When you reach the line containing "def execSra (d" in the entries below, start writing out each line exactly, and stop after the line containing "def execRol (d".
---------- GIVEN DATA
-- ==== Sys2Proof/Machine/Condense.lean ====
section
/-! DEFINITION. The condensation engine of a quad (R97 to R101, R330, R347). -/

namespace Sys2Proof.Machine

/-- The quad's number over the module. -/
def quadNo (d : DieNo) (q : BitVec 6) : Nat := 64 * d.toNat + q.toNat

def Quad.setCond (q : Quad) (j : CondJob) : Quad := { q with cond := q.cond.map (fun i => if i.id == j.id then j else i) }
def State.setCond (s : State) (n : Nat) (j : CondJob) : State := s.setQuad n ((s.quad n).setCond j)

def State.condOwner (s : State) (j : CondJob) : Owner := s.ownerOf j.who j.core j.context

/-- No earlier job of the die that overlaps the tensor is left, of its condensation engines too (R246). -/
def State.condEdges (s : State) (n : Nat) (j : CondJob) : Bool :=
  s.quads.all (fun q => q.1 / 64 != n / 64 ||
    q.2.cond.all (fun i => j.id ≤ i.id || !conflict Range.meets64 ([], i.ranges) ([], j.ranges))) &&
  s.jobs.all (fun i => j.id ≤ i.id || i.die.toNat != n / 64 || !conflict Range.meets64 (i.reads, i.writes) ([], j.ranges))

/-- In a scored region, no earlier access of the context that overlaps the tensor is still to be performed, its parked
stores among them (R103, R247). -/
def State.condScore (s : State) (j : CondJob) : Bool :=
  !j.scored ||
    (match s.condOwner j with
    | .here c k =>
      ((s.ctx c k).before j.seq).all (fun e => e.2.landed || !conflict Range.meets (s.footprint c k e.2) ([], j.ranges)) &&
        (s.core c).parkedClear c k j.seq j.ranges
    | .saved _ v => (v.ctx.before j.seq).all (fun e => e.2.landed) && v.parked.all (fun p => j.seq ≤ p.seq)
    | .gone => true)

/-- The view in which the engine uses the tensor. -/
def CondJob.view (j : CondJob) (n : Nat) : View :=
  { jobView j.who (n / 64) with
    core := if hSpace j.handle = 1 then j.ranges.findSome? (fun r => r.padOf) else none, recs := some j.core,
    sup := isControl j.core }

/-- The tensor as an ENC instruction would take it. -/
def CondJob.taken (j : CondJob) : Taken :=
  { xs := [], hs := [(1, j.handle)], guard := 0, rotb := 0, rows := 0, half := false, ftz := false, nf := nfPresets,
    tcfg := Vector.replicate 16 0, scored := false }

/-- The tensor's record and list. -/
def condTensor (n : Nat) (j : CondJob) : X Aff := affineOf (j.view n) j.taken 1

/-- The count to which the job condenses. -/
def CondJob.target (j : CondJob) : Nat := j.xs.toNat % 2 ^ 16

/-- The job's end: its record goes to the context that handed it over (R330). -/
def State.condEnd (s : State) (n : Nat) (j : CondJob) (status code : BitVec 8) (live : Nat) : State :=
  let o := s.condOwner j
  let q := s.quad n
  let s := s.setQuad n { q with cond := q.cond.filter (fun i => i.id != j.id) }
  s.deliver o (eventRecord 5 4 status code (j.xs.extractLsb' 32 32) (w64 live))

/-- A job that does not go on: a resolvable fault parks it, any other ends it, and VOID stays (R99); its
record then gives the live count that the job found. DEDUCED (log 50). -/
def State.condStop (s : State) (n : Nat) (j : CondJob) (e : XErr) : Host.Outcome State Fault Refusal :=
  let fail (t : Trap) : Host.Outcome State Fault Refusal :=
    let s := s.condEnd n j 1 t.code j.live
    .next (s.ownerFault (n / 64) (s.condOwner j) srcCondense t)
  match e with
  | .fault t true va => .next ((s.setCond n { j with parked := some va, moved := s.time }).ownerLog (n / 64) (s.condOwner j) .parked srcCondense t)
  | .fault t false _ => fail t
  | .poison u =>
    let s := (s.scrub u).condEnd n j 1 u.trap.code j.live
    .next (s.ownerFault (n / 64) (s.condOwner j) srcCondense u.trap)
  | .wait => .next s
  | .stop f => .fault f

/-- The first act of a job: VOID is set in the tensor's status, where the job may change the stack (R99); a job whose
target the live count does not exceed changes nothing. The list is read afterwards, so that a fault there leaves VOID
set, and a job that parks there keeps VOID's prior value. DEDUCED (log 50). -/
def condVoid (n : Nat) (j : CondJob) : X CondJob := do
  let v := j.view n
  match ← recordFor v j.handle nfPresets with
  | none => X.bad (hRec j.handle)
  | some r =>
    if j.target < r.live then setStatus v r.addr 1
    pure { j with void := r.status % 2 == 1, live := r.live }

/-- ACOND_JOB_START (R99, R330): the engine takes its oldest job. -/
def execAcondJobStart (d : DieNo) (q : BitVec 6) (s : State) : Host.Outcome State Fault Refusal :=
  let n := quadNo d q
  match (s.quad n).cond with
  | [] => .next s
  | j :: _ =>
    if j.started || j.parked.isSome || !s.condEdges n j || !s.condScore j then .next s
    else
      match (condVoid n j).run s with
      | .ok (j, s) => .next (s.setCond n { j with started := true, moved := s.time })
      | .error e => s.condStop n j e

/-- The engine's reads. -/
def CondJob.access (j : CondJob) (n : Nat) : Access :=
  { v := j.view n, policy := hPoison j.handle, cancel := false,
    log := fun t st s => s.ownerLog (n / 64) (s.condOwner j) st srcCondense t }

/-- The work of a job (R97 to R99): the new live count. DEDUCED (log 50). -/
def condWork (n : Nat) (j : CondJob) : X Nat := do
  let a ← condTensor n j
  if a.list.length ≤ j.target then pure a.list.length
  else
    let v := j.view n
    let ac := j.access n
    let ch ← readChunks v a.r
    let nib := a.t.nibbles
    let (gs, repG, met) ← a.readGens ac ch {}
    let (rem, bad, rep, _) ← a.readRem ac ch met
    let s ← get
    let k := condenseTo a.fmt (s.slots j.launch) gs rem j.target
    k.rem.zipIdx.forM (fun x => putElem v 0 8 (a.remPlace x.2) (encF FFmt.f32 .ru x.1))
    k.gens.zipIdx.forM (fun g => g.1.g.zipIdx.forM (fun x => putElem v 0 nib (a.genPlace g.2 x.2) x.1))
    noteFolded j.launch a.fmt k.folded
    modify (fun s => s.count j.core 0x12 k.folded.length)
    let list := k.gens.map (fun g => (g.d, g.id))
    let drops ← retarget j.launch a.list list none (k.folded.map (fun g => (g.d, g.id)))
    modify (fun s => s.dropHolders drops)
    let void := j.void || bad || rep || repG
    writeLong v a.r.symVa (listBytes list)
    writeRec v a.r.addr 0xA0 (leBytes 4 list.length)
    writeRec v a.r.addr 0xA8 (leBytes 4 (bit void + 2))
    countVoid j.core void
    pure list.length

/-- ACOND_JOB_END (R97 to R99, R330). -/
def execAcondJobEnd (d : DieNo) (q : BitVec 6) (s : State) : Host.Outcome State Fault Refusal :=
  let n := quadNo d q
  match (s.quad n).cond with
  | [] => .next s
  | j :: _ =>
    if !j.started || j.parked.isSome then .next s
    else
      match (condWork n j).run s with
      | .ok (live, s) => .next (s.condEnd n j 0 0 live)
      | .error e => s.condStop n j e

end Sys2Proof.Machine
end

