-- ==== Sys2Proof/Machine/Scalar.lean ====
section
/-! DEFINITION. The sequencer's arithmetic: the SA group, the immediates and the constants (R117, R154
to R162). None of them faults or changes a flag. -/

namespace Sys2Proof.Machine

/-! ## The SA group (R158) -/

/-- ADD (R158). -/
def execAdd (d a b : XReg) (s : State) : Host.Outcome State Fault Refusal :=
  let x := s.x a
  let y := s.x b
  .next (s.retireX 4 d (x + y))

/-- SUB (R158). -/
def execSub (d a b : XReg) (s : State) : Host.Outcome State Fault Refusal :=
  let x := s.x a
  let y := s.x b
  .next (s.retireX 4 d (x - y))

/-- AND (R158). -/
def execAnd (d a b : XReg) (s : State) : Host.Outcome State Fault Refusal :=
  let x := s.x a
  let y := s.x b
  .next (s.retireX 4 d (x &&& y))

/-- OR (R158). -/
def execOr (d a b : XReg) (s : State) : Host.Outcome State Fault Refusal :=
  let x := s.x a
  let y := s.x b
  .next (s.retireX 4 d (x ||| y))

/-- XOR (R158). -/
def execXor (d a b : XReg) (s : State) : Host.Outcome State Fault Refusal :=
  let x := s.x a
  let y := s.x b
  .next (s.retireX 4 d (x ^^^ y))

/-- ANDN (R158). -/
def execAndn (d a b : XReg) (s : State) : Host.Outcome State Fault Refusal :=
  let x := s.x a
  let y := s.x b
  .next (s.retireX 4 d (x &&& ~~~y))

/-- ORN (R158). -/
def execOrn (d a b : XReg) (s : State) : Host.Outcome State Fault Refusal :=
  let x := s.x a
  let y := s.x b
  .next (s.retireX 4 d (x ||| ~~~y))

/-- XNOR (R158). -/
def execXnor (d a b : XReg) (s : State) : Host.Outcome State Fault Refusal :=
  let x := s.x a
  let y := s.x b
  .next (s.retireX 4 d (~~~(x ^^^ y)))

/-- SLL (R158). -/
def execSll (d a b : XReg) (s : State) : Host.Outcome State Fault Refusal :=
  let x := s.x a
  let y := s.x b
  .next (s.retireX 4 d (x <<< shamt y))

/-- SRL (R158). -/
def execSrl (d a b : XReg) (s : State) : Host.Outcome State Fault Refusal :=
  let x := s.x a
  let y := s.x b
  .next (s.retireX 4 d (x >>> shamt y))

/-- SRA (R158). -/
def execSra (d a b : XReg) (s : State) : Host.Outcome State Fault Refusal :=
  let x := s.x a
  let y := s.x b
  .next (s.retireX 4 d (x.sshiftRight (shamt y)))

/-- ROL (R158). -/
def execRol (d a b : XReg) (s : State) : Host.Outcome State Fault Refusal :=
  let x := s.x a
  let y := s.x b
  .next (s.retireX 4 d (x.rotateLeft (shamt y)))

/-- ROR (R158). -/
def execRor (d a b : XReg) (s : State) : Host.Outcome State Fault Refusal :=
  let x := s.x a
  let y := s.x b
  .next (s.retireX 4 d (x.rotateRight (shamt y)))

/-- MUL (R158). -/
def execMul (d a b : XReg) (s : State) : Host.Outcome State Fault Refusal :=
  let x := s.x a
  let y := s.x b
  .next (s.retireX 4 d (x * y))

/-- WMULS (R158). -/
def execWmuls (d a b : XReg) (s : State) : Host.Outcome State Fault Refusal :=
  let x := s.x a
  let y := s.x b
  .next (s.retireX 4 d (mulHigh x.toInt y.toInt))

/-- WMULU (R158). -/
def execWmulu (d a b : XReg) (s : State) : Host.Outcome State Fault Refusal :=
  let x := s.x a
  let y := s.x b
  .next (s.retireX 4 d (mulHigh x.toNat y.toNat))

/-- WMULM (R158). -/
def execWmulm (d a b : XReg) (s : State) : Host.Outcome State Fault Refusal :=
  let x := s.x a
  let y := s.x b
  .next (s.retireX 4 d (mulHigh x.toInt y.toNat))

/-- DIV (R158). -/
def execDiv (d a b : XReg) (s : State) : Host.Outcome State Fault Refusal :=
  let x := s.x a
  let y := s.x b
  .next (s.retireX 4 d (divS x y))

/-- DIVU (R158). -/
def execDivu (d a b : XReg) (s : State) : Host.Outcome State Fault Refusal :=
  let x := s.x a
  let y := s.x b
  .next (s.retireX 4 d (divU x y))

/-- REM (R158). -/
def execRem (d a b : XReg) (s : State) : Host.Outcome State Fault Refusal :=
  let x := s.x a
  let y := s.x b
  .next (s.retireX 4 d (remS x y))

/-- REMU (R158). -/
def execRemu (d a b : XReg) (s : State) : Host.Outcome State Fault Refusal :=
  let x := s.x a
  let y := s.x b
  .next (s.retireX 4 d (remU x y))

/-- MIN (R158). -/
def execMin (d a b : XReg) (s : State) : Host.Outcome State Fault Refusal :=
  let x := s.x a
  let y := s.x b
  .next (s.retireX 4 d (if x.slt y then x else y))

/-- MAX (R158). -/
def execMax (d a b : XReg) (s : State) : Host.Outcome State Fault Refusal :=
  let x := s.x a
  let y := s.x b
  .next (s.retireX 4 d (if x.slt y then y else x))

/-- MINU (R158). -/
def execMinu (d a b : XReg) (s : State) : Host.Outcome State Fault Refusal :=
  let x := s.x a
  let y := s.x b
  .next (s.retireX 4 d (if x.ult y then x else y))

/-- MAXU (R158). -/
def execMaxu (d a b : XReg) (s : State) : Host.Outcome State Fault Refusal :=
  let x := s.x a
  let y := s.x b
  .next (s.retireX 4 d (if x.ult y then y else x))

/-- SLT (R158). -/
def execSlt (d a b : XReg) (s : State) : Host.Outcome State Fault Refusal :=
  let x := s.x a
  let y := s.x b
  .next (s.retireX 4 d (w64 (bit (x.slt y))))

/-- SLTU (R158). -/
def execSltu (d a b : XReg) (s : State) : Host.Outcome State Fault Refusal :=
  let x := s.x a
  let y := s.x b
  .next (s.retireX 4 d (w64 (bit (x.ult y))))

/-- SEQ (R158). -/
def execSeq (d a b : XReg) (s : State) : Host.Outcome State Fault Refusal :=
  let x := s.x a
  let y := s.x b
  .next (s.retireX 4 d (w64 (bit (x == y))))

/-- SNE (R158). -/
def execSne (d a b : XReg) (s : State) : Host.Outcome State Fault Refusal :=
  let x := s.x a
  let y := s.x b
  .next (s.retireX 4 d (w64 (bit (x != y))))

/-- FNSB (R158). -/
def execFnsb (d a b : XReg) (s : State) : Host.Outcome State Fault Refusal :=
  let x := s.x a
  let y := s.x b
  .next (s.retireX 4 d (fnsb x y))

/-- BEXT (R158). -/
def execBext (d a b : XReg) (s : State) : Host.Outcome State Fault Refusal :=
  let x := s.x a
  let y := s.x b
  .next (s.retireX 4 d (bext x y))

/-- ADDW (R158). -/
def execAddw (d a b : XReg) (s : State) : Host.Outcome State Fault Refusal :=
  let x := s.x a
  let y := s.x b
  .next (s.retireX 4 d (sext32 (x + y)))

/-- SUBW (R158). -/
def execSubw (d a b : XReg) (s : State) : Host.Outcome State Fault Refusal :=
  let x := s.x a
  let y := s.x b
  .next (s.retireX 4 d (sext32 (x - y)))

/-- BINS (R160): xd is a source too. -/
def execBins (d a b : XReg) (s : State) : Host.Outcome State Fault Refusal :=
  .next (s.retireX 4 d (bins (s.x d) (s.x a) (s.x b)))

/-- CLZ (R158). -/
def execClz (d a : XReg) (s : State) : Host.Outcome State Fault Refusal :=
  let x := s.x a
  .next (s.retireX 4 d (w64 (leadingZeros 64 x.toNat)))

/-- CTZ (R158). -/
def execCtz (d a : XReg) (s : State) : Host.Outcome State Fault Refusal :=
  let x := s.x a
  .next (s.retireX 4 d (w64 (trailingZeros 64 x.toNat)))

/-- POPC (R158). -/
def execPopc (d a : XReg) (s : State) : Host.Outcome State Fault Refusal :=
  let x := s.x a
  .next (s.retireX 4 d (w64 (popCount 64 x.toNat)))

/-- BREV (R158). -/
def execBrev (d a : XReg) (s : State) : Host.Outcome State Fault Refusal :=
  let x := s.x a
  .next (s.retireX 4 d (x.reverse))

/-- BYTR (R158). -/
def execBytr (d a : XReg) (s : State) : Host.Outcome State Fault Refusal :=
  let x := s.x a
  .next (s.retireX 4 d (w64 (leNat (leBytes 8 x.toNat).reverse)))

/-! ## Immediates (R161) and constants (R117, R162) -/

/-- ADDI (R161). -/
def execAddi (d a : XReg) (imm : BitVec 12) (s : State) : Host.Outcome State Fault Refusal :=
  let x := s.x a
  let y := sext imm
  .next (s.retireX 4 d (x + y))

/-- ANDI (R161). -/
def execAndi (d a : XReg) (imm : BitVec 12) (s : State) : Host.Outcome State Fault Refusal :=
  let x := s.x a
  let y := sext imm
  .next (s.retireX 4 d (x &&& y))

/-- ORI (R161). -/
def execOri (d a : XReg) (imm : BitVec 12) (s : State) : Host.Outcome State Fault Refusal :=
  let x := s.x a
  let y := sext imm
  .next (s.retireX 4 d (x ||| y))

/-- XORI (R161). -/
def execXori (d a : XReg) (imm : BitVec 12) (s : State) : Host.Outcome State Fault Refusal :=
  let x := s.x a
  let y := sext imm
  .next (s.retireX 4 d (x ^^^ y))

/-- SLTI (R161). -/
def execSlti (d a : XReg) (imm : BitVec 12) (s : State) : Host.Outcome State Fault Refusal :=
  let x := s.x a
  let y := sext imm
  .next (s.retireX 4 d (w64 (bit (x.slt y))))

/-- SLTIU (R161). -/
def execSltiu (d a : XReg) (imm : BitVec 12) (s : State) : Host.Outcome State Fault Refusal :=
  let x := s.x a
  let y := sext imm
  .next (s.retireX 4 d (w64 (bit (x.ult y))))

/-- SLLI (R161). -/
def execSlli (d a : XReg) (n : BitVec 6) (s : State) : Host.Outcome State Fault Refusal :=
  let x := s.x a
  .next (s.retireX 4 d (x <<< n.toNat))

/-- SRLI (R161). -/
def execSrli (d a : XReg) (n : BitVec 6) (s : State) : Host.Outcome State Fault Refusal :=
  let x := s.x a
  .next (s.retireX 4 d (x >>> n.toNat))

/-- SRAI (R161). -/
def execSrai (d a : XReg) (n : BitVec 6) (s : State) : Host.Outcome State Fault Refusal :=
  let x := s.x a
  .next (s.retireX 4 d (x.sshiftRight n.toNat))

/-- RORI (R161). -/
def execRori (d a : XReg) (n : BitVec 6) (s : State) : Host.Outcome State Fault Refusal :=
  let x := s.x a
  .next (s.retireX 4 d (x.rotateRight n.toNat))

/-- LI: the sign-extended constant (R117). -/
def execLi (d : XReg) (imm : BitVec 32) (s : State) : Host.Outcome State Fault Refusal :=
  .next (s.retireX 12 d (sext imm))

/-- LIH: the constant over the low half of xd (R117). -/
def execLih (d : XReg) (imm : BitVec 32) (s : State) : Host.Outcome State Fault Refusal :=
  .next (s.retireX 12 d (imm ++ (s.x d).extractLsb' 0 32))

end Sys2Proof.Machine
end

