-- ==== Sys2Proof/Safety.lean ====
section
/-! DEFINITION. The terms in which claims are stated: one byte of memory, what a completed instruction leaves
unchanged, what taking an exception does, and when a state is in good form. -/

namespace Sys2Proof.Machine

/-! ## Memory -/

/-- One byte of near memory, by module physical address, and one of host memory. DESIGN CHOICE (log 7). -/
def State.nearByte (s : State) (a : Nat) : Byte := memGet s.mem a
/-- DESIGN CHOICE (log 7). -/
def State.farByte (s : State) (a : Nat) : Byte := memGet s.hostMem a

/-- Every byte reads as before. -/
def SameBytes (s t : State) : Prop := (∀ a, t.nearByte a = s.nearByte a) ∧ ∀ a, t.farByte a = s.farByte a

/-- The byte at a physical place. -/
def State.byteAt (s : State) (far : Bool) (a : Nat) : Byte := if far then s.farByte a else s.nearByte a

/-- Both memories are in their canonical form. -/
abbrev MemOk (s : State) : Prop := memWf s.mem ∧ memWf s.hostMem

/-! ## An ordinary access (R214 to R220, R250) -/

/-- The running context's access to an address, in the ordinary case: the page tables map it in state NONE and the
translation caches agree, the leaf lets the access through, the address is not in a revisioned region, a spill room,
a stash segment or a register window, no stash segment of any core holds a filled sector to be recalled, no store of
the context is parked on its page, and the bytes are sound. -/
structure Ordinary (s : State) (va n : Nat) (write : Bool) (p : Phys) : Prop where
  below : va < 2 ^ 57
  leaf : ∃ a lvl e, s.walk s.me.supervisor va = .leaf a lvl e ∧ p = physOf va lvl e ∧ leafState e = 0 ∧
    (write = true → leafW e = true ∧ leafCow e = false) ∧
    (leafFar e = true → s.farGone.contains (leafFrame e + va % levelBytes lvl / 65536) = false) ∧
    ∀ t ∈ s.tlb, t.maps s.me.supervisor va = true → t.leaf = w64 e ∧ t.level = lvl
  live : s.revisioned s.me.task va = false
  ram : isWindow p = false
  sound : s.poisonAt p.far p.addr n = none
  direct : s.here.inSpill s.myK va = false
  unstashed : s.here.stashAt va = none
  unfilled : ∀ c, ∀ m ∈ (s.core c).stash, m.filled = 0
  unparked : s.here.parkedPage s.myK va = false
  clean : s.poison.any (fun q => q.lodgeOf == some s.cur) = false

/-- Nothing differs but what accesses leave in the caches: translations, lines of the cache rooms and their PERF
counts, the choices made for them, and the flags of spans written in the epoch (R198, R227, R230, R395). -/
structure Touches (s t : State) : Prop where
  rest : t = { s with tlb := t.tlb, choices := t.choices, written := t.written, cores := t.cores }
  cores : ∀ c, t.core c = { s.core c with cache := (t.core c).cache, perf := (t.core c).perf }

/-- Nothing that the context has issued before, and no LRMAP drain, holds an access of the sequencer back
(R205, R241, R247). -/
def Ready (s : State) (va n : Nat) (write : Bool) : Prop :=
  s.drainHolds s.cur s.myK { ranges := [globalRange va n] } = false ∧
    s.accessReady s.cur s.myK (if write then ([], [globalRange va n]) else ([globalRange va n], [])) = true

/-! ## What stays as it was -/

/-- Nothing differs but the current core. -/
def OnlyHere (s t : State) : Prop := ({ t with cores := s.cores } : State) = s ∧ ∀ c, c ≠ s.cur → t.core c = s.core c

/-- Nothing differs but the running context of the current core and the core's counters. -/
def OnlyContext (s t : State) : Prop :=
  OnlyHere s t ∧ t.here.ctx (!s.myK) = s.here.ctx (!s.myK) ∧
    ({ t.here with c0 := s.here.c0, c1 := s.here.c1, insns := s.here.insns, perf := s.here.perf } : Core) = s.here

/-! ## A sequencer instruction that completes (R154, R187, R394, R395) -/

/-- A context after one of its instructions has completed and execution goes on at an address. -/
def Context.passed (x : Context) (pc : Word) : Context := { x.stepCount with pc := pc, hold := none, issued := true }

/-- `t` is `s` after one instruction that completes: the running context is `y` gone on to `pc`, the instruction is
counted once in INSNS and in the PERF registers that count instructions, and nothing else differs. -/
structure Retires (s t : State) (y : Context) (pc : Word) : Prop where
  context : t.me = y.passed pc
  counted : t.here.insns = s.here.insns + 1
  perf : t.here.perf = vecMap (countPerf 2 1) s.here.perf
  frame : OnlyContext s t
  bytes : SameBytes s t

/-- An instruction of `n` bytes writes scalar register `d`, where x0 discards the write (R137), and nothing else. -/
def WritesX (s t : State) (d : XReg) (v : Word) (n : Nat) : Prop :=
  (∀ r, t.x r = if r = d ∧ d ≠ 0 then v else s.x r) ∧ Retires s t { s.me with x := t.me.x } (s.me.pc + w64 n)

/-- A load of 4 bytes writes scalar register `d` (R154, R249): what the access leaves in the caches, the register, and
the cycle at which the register returns; nothing else. -/
def LoadsX (s t : State) (d : XReg) (v : Word) : Prop :=
  ∃ m, Touches s m ∧ (∀ r, t.x r = if r = d ∧ d ≠ 0 then v else s.x r) ∧
    Retires m t { s.me with x := t.me.x, pendingX := t.me.pendingX } (s.me.pc + 4)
--------------------
# EXERCISE SOLUTION
def execSra (d a b : XReg) (s : State) : Host.Outcome State Fault Refusal :=
  let x := s.x a
  let y := s.x b
  .next (s.retireX 4 d (x.sshiftRight (shamt y)))

/-- ROL (R158). -/
def execRol (d a b : XReg) (s : State) : Host.Outcome State Fault Refusal :=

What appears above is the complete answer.